You can find extensive documentation on this topic at Mathworks.

Your problem consists of two parts. First, passing the additional parameters a and b, which can be done for example by using anonymous functions (see above link).
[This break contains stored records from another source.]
/-- An object that requires every feature (log 6). -/
def HartCtl.reset : HartCtl :=
  { errata := 0, req := Vector.replicate 4 0xFFFFFFFFFFFFFFFF#64, part := 0, launch := none, index := 0,
    slices := 16, holds := 0, revoked := false, protectedStrip := false, preempt := false, rejected := false }

/-- Every vector register and mask is stale at a workgroup start and reads +0 (R14). -/
def VReg.reset : VReg := ⟨true, []⟩
def MReg.reset : MReg := ⟨true, 0⟩
def Upsets.none : Upsets := { scalar := 0, bank := 0, checkpoint := 0, vector := 0, mask := 0, weak := 0 }

/-- A hart at a workgroup start (R14, R15). -/
def Hart.reset : Hart :=
  { run := .absent, priv := .user, pc := 0, regs := Vector.replicate 32 0,
    vregs := Vector.replicate 32 .reset, mregs := Vector.replicate 8 .reset, csr := .reset, sup := .reset,
    record := .reset, loops := [], trapLoops := [], strip := .reset, ui := .reset,
    queues := Vector.replicate 4 .reset, locks := [], vdesc := Vector.replicate 4 none, claim := none,
    unordered := [], upsets := .none,
    ctl := .reset }

def GovCtl.reset : GovCtl :=
  { en := false, hart := false, len := 0, hold := false, pos := 0, seq0 := 0, seq1 := 0, seq2 := 0, seq3 := 0,
    latest := none }

def Core.reset : Core :=
  { gov := .reset, matrix := none, clb := [], tlb := [], slicesLost := [], retired := false, pinned := [] }

/-- The capability registers of a partition that holds the whole device (R3, R259; log 7). -/
def Caps.full : Caps :=
  { core := 0xF2C0#64, slice := 0x04000010#64, arr := 0x01001030#64, vault := 0x2000#64,
    hbm := 0x020000FF#64, link := 0xFFFFFF#64, eng := 0x4004#64, feat0 := 0x00010FFFFFFF7FFF#64,
    feat1 := 0x3F#64, feat2 := 0, feat3 := 0, mm := 0x203#64, errata := 0x4#64 }

/-- The one partition of the reset state: every core, stack and link (log 7). -/
def Partition.full : Partition :=
  { ordinals := (List.range 192).map some, minCores := 192, hbm := 0xFF, links := 0xFFFFFF,
    envelope := 3000, pair := none, half := false, active := true, switching := false, functions := [0], roots := [],
    saveBase := 0x7FC0000000#64, signed := false, keys := [], target := 0,
    rgntab := 0, caps := .full }

def Stream.reset : Stream :=
  { base := 0, log2n := 0, head := 0, tail := 0, xlat := 0, en := false, det := false, stopped := false,
    cause := 0, cmd := none, begun := false, polled := 0, launches := [], loads := [], releases := [], copies := [] }

def Fabric.reset : Fabric :=
  { domain := 1, grants := [], linksUp := 0xFFFFFF, spareUsed := 0, replays := [], laneFailures := [], common := [], lost := [],
    held := [], sent := [], collectives := [] }
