-- ==== Sys2Proof/Machine/VectorArith.lean ====
section
/-! DEFINITION. Vector arithmetic, compares and conversions, majors 0x10 to 0x16 (spec/06 R106 to R111). -/

namespace Sys2Proof.Machine

/-! ### Element operations -/

/-- The lesser: a NaN gives the canonical NaN, −0 counts below +0, no flag (R106). -/
def minF (a b : Elem) : Elem :=
  let x := val32 a
  let y := val32 b
  if x.isNan || y.isNan then canonNan32
  else if x.lt y then a
  else if y.lt x then b
  else if a.getLsbD 31 then a else b

/-- The greater, likewise. -/
def maxF (a b : Elem) : Elem :=
  let x := val32 a
  let y := val32 b
  if x.isNan || y.isNan then canonNan32
  else if y.lt x then a
  else if x.lt y then b
  else if a.getLsbD 31 then b else a

/-- a[30:0] with the sign bit of b. -/
def copySign (a b : Elem) : Elem := (a &&& 0x7FFFFFFF#32) ||| (b &&& 0x80000000#32)

/-- ±(a × b) ± d, rounded once (R107). -/
def fmaWith (negProduct negAddend : Bool) (a b d : Elem) : Elem × FFlags :=
  let x := if negProduct then (val32 a).neg else val32 a
  let z := if negAddend then (val32 d).neg else val32 d
  withFlags (rne32 (x.fma (val32 b) z))

/-- 1/√a, with a last bit that is 1 when bits beyond it were lost (R107). -/
def Num.rsqrt (a : Num) : Exact :=
  match a with
  | .nan => ⟨.nan, 0⟩
  | .inf neg => if neg then ⟨.nan, flagNV⟩ else ⟨.fin false 0 0, 0⟩
  | .fin neg m e =>
    if m = 0 then ⟨.inf neg, flagDZ⟩
    else if neg then ⟨.nan, flagNV⟩
    else
      let odd := e % 2 != 0
      let m' := if odd then 2 * m else m
      let e' := if odd then e - 1 else e
      let q := isqrt (2 ^ 192 / m')
      ⟨.fin false (2 * q + (if q * q * m' = 2 ^ 192 then 0 else 1)) (-(e' / 2) - 97), 0⟩

/-- VFCLS: one bit set (R108). -/
def classify32 (a : Elem) : Elem :=
  match val32 a with
  | .nan => 256
  | .inf neg => if neg then 1 else 128
  | .fin neg m e =>
    if m = 0 then (if neg then 8 else 16)
    else if magLt m e 1 (-126) then (if neg then 4 else 32)
    else (if neg then 2 else 64)

def saturate32 (i : Int) : Elem := BitVec.ofInt 32 (max (-2147483648) (min 2147483647 i))

def intOp (f : Elem → Elem → Elem) (x y : Elem) : Elem := f x y
def testOp (f : Elem → Elem → Bool) (x y : Elem) : Bool := f x y

/-- FP32 to INT32 by a rounding to an integer, saturating (R110). -/
def toInt32 (toInt : Num → Int) (a : Elem) : Elem × FFlags :=
  match val32 a with
  | .nan => (0, 0)
  | .inf neg => (if neg then 0x80000000#32 else 0x7FFFFFFF#32, flagNX)
  | .fin neg m e =>
    let r := saturate32 (toInt (.fin neg m e))
    (r, if (Num.ofInt r.toInt).eqv (.fin neg m e) then 0 else flagNX)

/-- The greatest integer at most a, as FP32 (R110). -/
def floor32 (a : Elem) : Elem :=
  match val32 a with
  | .nan => canonNan32
  | .inf _ => a
  | .fin neg m e =>
    if m = 0 || !magLt m e 1 23 then a
    else BitVec.ofNat 32 (fp32.round .rne (Num.ofInt (Num.fin neg m e).floor)).pat

/-- VFRAC (R110). -/
def fraction32 (a : Elem) : Elem × FFlags :=
  match val32 a with
  | .nan => (canonNan32, 0)
  | .inf _ => (canonNan32, flagNV)
  | .fin _ _ _ =>
    let r := withFlags (fsub a (floor32 a))
    if r.1 = 0x3F800000#32 then (0x3F7FFFFF#32, r.2) else r

/-- VEXPN; erratum switch 2 gives −127 for a subnormal (R110, R256). -/
def exponent32 (erratum : Bool) (a : Elem) : Elem :=
  match val32 a with
  | .fin _ m e =>
    if m = 0 then 0x80000000#32
    else if erratum && magLt m e 1 (-126) then 0xFFFFFF81#32
    else BitVec.ofInt 32 (floorLog2 m e)
  | _ => 0x7FFFFFFF#32

/-- RNE32(a × 2^n); beyond ±1,000 every n gives the same result as ±1,000 (R110). -/
def scale32 (a : Elem) (n : Int) : Elem × FFlags :=
  match val32 a with
  | .nan => (canonNan32, 0)
  | .inf _ => (a, 0)
  | .fin neg m e =>
    if m = 0 then (a, 0)
    else withFlags (rne32 (exactly ((Num.fin neg m e).scale (max (-1000) (min 1000 n)))))

/-- The exponent of VLDEXP: b as INT32, or all 64 bits of s[B] (R110). -/
def State.bExponent (s : State) (b : BOp) (e : Nat) : Int :=
  match b with
  | .vv n => (s.elem n e).toInt
  | .vs n => (s.x n).toInt
  | .vi n => n.toInt

/-- A floating-point compare. -/
def compareF (s : State) (d a : BitVec 5) (b : BOp) (m : BitVec 3) (test : Num → Num → Bool) : Out :=
  compareOp s d a b m fun t e => test (val32 (t.elem a e)) (val32 (t.bFloat b e))

/-! ### Narrowing chains (R47, R111) -/

/-- Elements narrowed in ascending order, each by a function of the chain: what each delivers by element, the flags,
and the chain after the last. -/
def narrowAll (f : Elem → Chain → Narrowed) : List (Nat × Elem) → Chain → List (Nat × Nat) × FFlags × Chain
  | [], c => ([], 0, c)
  | (e, x) :: r, c =>
    let n := f x c
    let (l, fl, c') := narrowAll f r n.chain
    ((e, n.pat) :: l, n.flags ||| fl, c')

/-- The dither counter of SN: step[15:0] (R22, R47). -/
def State.dither (s : State) : Half := s.hart.csr.step.extractLsb' 0 16

def State.withChain (s : State) (c : Chain) : State := s.withCsr { s.hart.csr with ncarry := c }

/-- VRNDB: active elements to BF16 precision under rmode, in FP32 layout (R111). -/
def execVrndb (d a : BitVec 5) (m : BitVec 3) (s : State) : Out :=
  vectorIssue s [fun _ => s.alignCheck d 0, fun _ => s.alignCheck a 1] false (s.vUse a 1 ++ pUse m) (s.vUse d 0)
    fun t =>
      let (q, fl, c) :=
        narrowAll (fun x c => bf16.narrow fp32 t.hart.csr.rmode t.dither (val32 x) c)
          ((t.actives m).map fun e => (e, t.elem a e)) t.hart.csr.ncarry
      finish (((t.setGroup d fun e => (q.lookup e).map fun p => BitVec.ofNat 32 (p * 65536)).orFlags fl).withChain c) 4

/-! ### Floating-point arithmetic (R106) -/
def execVaddF (d a : BitVec 5) (b : BOp) (m : BitVec 3) (s : State) : Out :=
  vectorOp s d a b m false fun t e => withFlags (fadd (t.elem a e) (t.bFloat b e))
def execVsubF (d a : BitVec 5) (b : BOp) (m : BitVec 3) (s : State) : Out :=
  vectorOp s d a b m false fun t e => withFlags (fsub (t.elem a e) (t.bFloat b e))
def execVmulF (d a : BitVec 5) (b : BOp) (m : BitVec 3) (s : State) : Out :=
  vectorOp s d a b m false fun t e => withFlags (fmul (t.elem a e) (t.bFloat b e))
def execVdivF (d a : BitVec 5) (b : BOp) (m : BitVec 3) (s : State) : Out :=
  vectorOp s d a b m false fun t e => withFlags (fdiv (t.elem a e) (t.bFloat b e))
def execVminF (d a : BitVec 5) (b : BOp) (m : BitVec 3) (s : State) : Out :=
  vectorOp s d a b m false fun t e => (minF (t.elem a e) (t.bFloat b e), 0)
def execVmaxF (d a : BitVec 5) (b : BOp) (m : BitVec 3) (s : State) : Out :=
  vectorOp s d a b m false fun t e => (maxF (t.elem a e) (t.bFloat b e), 0)
def execVsgnjF (d a : BitVec 5) (b : BOp) (m : BitVec 3) (s : State) : Out :=
  vectorOp s d a b m false fun t e => (copySign (t.elem a e) (t.bFloat b e), 0)
def execVabsF (d a : BitVec 5) (m : BitVec 3) (s : State) : Out :=
  vectorOp1 s d a m fun t e => (t.elem a e &&& 0x7FFFFFFF#32, 0)
/-! ### Fused arithmetic (R107) -/
def execVfma (d a : BitVec 5) (b : BOp) (m : BitVec 3) (s : State) : Out :=
  vectorOp s d a b m true fun t e => fmaWith false false (t.elem a e) (t.bFloat b e) (t.elem d e)
def execVfms (d a : BitVec 5) (b : BOp) (m : BitVec 3) (s : State) : Out :=
  vectorOp s d a b m true fun t e => fmaWith false true (t.elem a e) (t.bFloat b e) (t.elem d e)
def execVfnma (d a : BitVec 5) (b : BOp) (m : BitVec 3) (s : State) : Out :=
  vectorOp s d a b m true fun t e => fmaWith true true (t.elem a e) (t.bFloat b e) (t.elem d e)
def execVfnms (d a : BitVec 5) (b : BOp) (m : BitVec 3) (s : State) : Out :=
  vectorOp s d a b m true fun t e => fmaWith true false (t.elem a e) (t.bFloat b e) (t.elem d e)
def execVsqrt (d a : BitVec 5) (m : BitVec 3) (s : State) : Out :=
  vectorOp1 s d a m fun t e => withFlags (rne32 (val32 (t.elem a e)).sqrt)
def execVrsq (d a : BitVec 5) (m : BitVec 3) (s : State) : Out :=
  vectorOp1 s d a m fun t e => withFlags (rne32 (val32 (t.elem a e)).rsqrt)
def execVrcp (d a : BitVec 5) (m : BitVec 3) (s : State) : Out :=
  vectorOp1 s d a m fun t e => withFlags (rne32 (Num.one.div (val32 (t.elem a e))))
def execVnegF (d a : BitVec 5) (m : BitVec 3) (s : State) : Out :=
  vectorOp1 s d a m fun t e => (t.elem a e ^^^ 0x80000000#32, 0)
/-! ### Floating-point compares and classification (R108) -/
def execVfeq (d a : BitVec 5) (b : BOp) (m : BitVec 3) (s : State) : Out :=
  compareF s d a b m fun x y => x.eqv y
def execVfne (d a : BitVec 5) (b : BOp) (m : BitVec 3) (s : State) : Out :=
  compareF s d a b m fun x y => !x.eqv y
def execVflt (d a : BitVec 5) (b : BOp) (m : BitVec 3) (s : State) : Out :=
  compareF s d a b m fun x y => x.lt y
def execVfle (d a : BitVec 5) (b : BOp) (m : BitVec 3) (s : State) : Out :=
  compareF s d a b m fun x y => x.lt y || x.eqv y
def execVfgt (d a : BitVec 5) (b : BOp) (m : BitVec 3) (s : State) : Out :=
  compareF s d a b m fun x y => y.lt x
def execVfge (d a : BitVec 5) (b : BOp) (m : BitVec 3) (s : State) : Out :=
  compareF s d a b m fun x y => y.lt x || x.eqv y
def execVfuo (d a : BitVec 5) (b : BOp) (m : BitVec 3) (s : State) : Out :=
  compareF s d a b m fun x y => x.isNan || y.isNan
def execVfcls (d a : BitVec 5) (m : BitVec 3) (s : State) : Out :=
  vectorOp1 s d a m fun t e => (classify32 (t.elem a e), 0)
/-! ### Integer arithmetic (R109) -/
def execVadd (d a : BitVec 5) (b : BOp) (m : BitVec 3) (s : State) : Out :=
  vectorOp s d a b m false fun t e => (intOp (fun x y => x + y) (t.elem a e) (t.bInt b e), 0)
def execVsub (d a : BitVec 5) (b : BOp) (m : BitVec 3) (s : State) : Out :=
  vectorOp s d a b m false fun t e => (intOp (fun x y => x - y) (t.elem a e) (t.bInt b e), 0)
def execVmul (d a : BitVec 5) (b : BOp) (m : BitVec 3) (s : State) : Out :=
  vectorOp s d a b m false fun t e => (intOp (fun x y => x * y) (t.elem a e) (t.bInt b e), 0)
def execVmulh (d a : BitVec 5) (b : BOp) (m : BitVec 3) (s : State) : Out :=
  vectorOp s d a b m false fun t e => (intOp (fun x y => BitVec.ofInt 32 (x.toInt * y.toInt / 2 ^ 32)) (t.elem a e) (t.bInt b e), 0)
def execVmin (d a : BitVec 5) (b : BOp) (m : BitVec 3) (s : State) : Out :=
  vectorOp s d a b m false fun t e => (intOp (fun x y => if y.slt x then y else x) (t.elem a e) (t.bInt b e), 0)
def execVmax (d a : BitVec 5) (b : BOp) (m : BitVec 3) (s : State) : Out :=
  vectorOp s d a b m false fun t e => (intOp (fun x y => if x.slt y then y else x) (t.elem a e) (t.bInt b e), 0)
def execVminu (d a : BitVec 5) (b : BOp) (m : BitVec 3) (s : State) : Out :=
  vectorOp s d a b m false fun t e => (intOp (fun x y => if y.ult x then y else x) (t.elem a e) (t.bInt b e), 0)
def execVmaxu (d a : BitVec 5) (b : BOp) (m : BitVec 3) (s : State) : Out :=
  vectorOp s d a b m false fun t e => (intOp (fun x y => if x.ult y then y else x) (t.elem a e) (t.bInt b e), 0)
def execVand (d a : BitVec 5) (b : BOp) (m : BitVec 3) (s : State) : Out :=
  vectorOp s d a b m false fun t e => (intOp (fun x y => x &&& y) (t.elem a e) (t.bInt b e), 0)
def execVor (d a : BitVec 5) (b : BOp) (m : BitVec 3) (s : State) : Out :=
  vectorOp s d a b m false fun t e => (intOp (fun x y => x ||| y) (t.elem a e) (t.bInt b e), 0)
def execVxor (d a : BitVec 5) (b : BOp) (m : BitVec 3) (s : State) : Out :=
  vectorOp s d a b m false fun t e => (intOp (fun x y => x ^^^ y) (t.elem a e) (t.bInt b e), 0)
def execVsadd (d a : BitVec 5) (b : BOp) (m : BitVec 3) (s : State) : Out :=
  vectorOp s d a b m false fun t e => (intOp (fun x y => saturate32 (x.toInt + y.toInt)) (t.elem a e) (t.bInt b e), 0)
def execVssub (d a : BitVec 5) (b : BOp) (m : BitVec 3) (s : State) : Out :=
  vectorOp s d a b m false fun t e => (intOp (fun x y => saturate32 (x.toInt - y.toInt)) (t.elem a e) (t.bInt b e), 0)
def execVsll (d a : BitVec 5) (b : BOp) (m : BitVec 3) (s : State) : Out :=
  vectorOp s d a b m false fun t e => (t.elem a e <<< t.bShift b e, 0)
def execVsrl (d a : BitVec 5) (b : BOp) (m : BitVec 3) (s : State) : Out :=
  vectorOp s d a b m false fun t e => (t.elem a e >>> t.bShift b e, 0)
def execVsra (d a : BitVec 5) (b : BOp) (m : BitVec 3) (s : State) : Out :=
  vectorOp s d a b m false fun t e => ((t.elem a e).sshiftRight (t.bShift b e), 0)
/-! ### Integer compares (R108) -/
def execVeq (d a : BitVec 5) (b : BOp) (m : BitVec 3) (s : State) : Out :=
  compareOp s d a b m fun t e => testOp (fun x y => x == y) (t.elem a e) (t.bInt b e)
def execVne (d a : BitVec 5) (b : BOp) (m : BitVec 3) (s : State) : Out :=
  compareOp s d a b m fun t e => testOp (fun x y => x != y) (t.elem a e) (t.bInt b e)
def execVlt (d a : BitVec 5) (b : BOp) (m : BitVec 3) (s : State) : Out :=
  compareOp s d a b m fun t e => testOp (fun x y => x.slt y) (t.elem a e) (t.bInt b e)
def execVltu (d a : BitVec 5) (b : BOp) (m : BitVec 3) (s : State) : Out :=
  compareOp s d a b m fun t e => testOp (fun x y => x.ult y) (t.elem a e) (t.bInt b e)
def execVle (d a : BitVec 5) (b : BOp) (m : BitVec 3) (s : State) : Out :=
  compareOp s d a b m fun t e => testOp (fun x y => x.sle y) (t.elem a e) (t.bInt b e)
def execVleu (d a : BitVec 5) (b : BOp) (m : BitVec 3) (s : State) : Out :=
  compareOp s d a b m fun t e => testOp (fun x y => x.ule y) (t.elem a e) (t.bInt b e)
def execVgt (d a : BitVec 5) (b : BOp) (m : BitVec 3) (s : State) : Out :=
  compareOp s d a b m fun t e => testOp (fun x y => y.slt x) (t.elem a e) (t.bInt b e)
def execVgtu (d a : BitVec 5) (b : BOp) (m : BitVec 3) (s : State) : Out :=
  compareOp s d a b m fun t e => testOp (fun x y => y.ult x) (t.elem a e) (t.bInt b e)
/-! ### Conversion (R110) -/
def execVcvfI (d a : BitVec 5) (m : BitVec 3) (s : State) : Out :=
  vectorOp1 s d a m fun t e => withFlags (rne32 (exactly (Num.ofInt (t.elem a e).toInt)))
def execVcviF (d a : BitVec 5) (m : BitVec 3) (s : State) : Out :=
  vectorOp1 s d a m fun t e => toInt32 Num.nearestInt (t.elem a e)
def execVcviFz (d a : BitVec 5) (m : BitVec 3) (s : State) : Out :=
  vectorOp1 s d a m fun t e => toInt32 Num.truncInt (t.elem a e)
def execVflr (d a : BitVec 5) (m : BitVec 3) (s : State) : Out :=
  vectorOp1 s d a m fun t e => (floor32 (t.elem a e), 0)
def execVfrac (d a : BitVec 5) (m : BitVec 3) (s : State) : Out :=
  vectorOp1 s d a m fun t e => fraction32 (t.elem a e)
def execVexpn (d a : BitVec 5) (m : BitVec 3) (s : State) : Out :=
  vectorOp1 s d a m fun t e => (exponent32 (s.hart.ctl.errata.getLsbD 2) (t.elem a e), 0)
def execVldexp (d a : BitVec 5) (b : BOp) (m : BitVec 3) (s : State) : Out :=
  vectorOp s d a b m false fun t e => scale32 (t.elem a e) (t.bExponent b e)

end Sys2Proof.Machine
end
This is done like so:

f = @(x)objfun(x,a,b);

Second, wrap the function into a for loop or (if you have the parallel computing toolbox, as I would assume from your title and comment) in a parfor loop.

a = 0:0.01:1;
b = 0:0.01:1;
xvals = zeros(length(a), length(b));

for i = 1 : length(a)
    for i = 1 : length(b)
        .
        . invoke your routine here
        .
         f = @(x)objfun(x,a(i),b(i));
         [x,fval]=fmincon(@objfun,x0,[],[],[],[],lb,ub);
         x_cell{i, j} = x;
         fvals(i, j) = fval;
    end
end

After that's done you can access the individual values and parameter sets for example by indexing x_cell{1, 2} for a = 0 and b = 0.01;, similar for fvals, but with round brackets.

Parallel processing: Use a parfor loop for the outer loop if that's what you want to do. Do not use it in the inner loop, as it will be slower.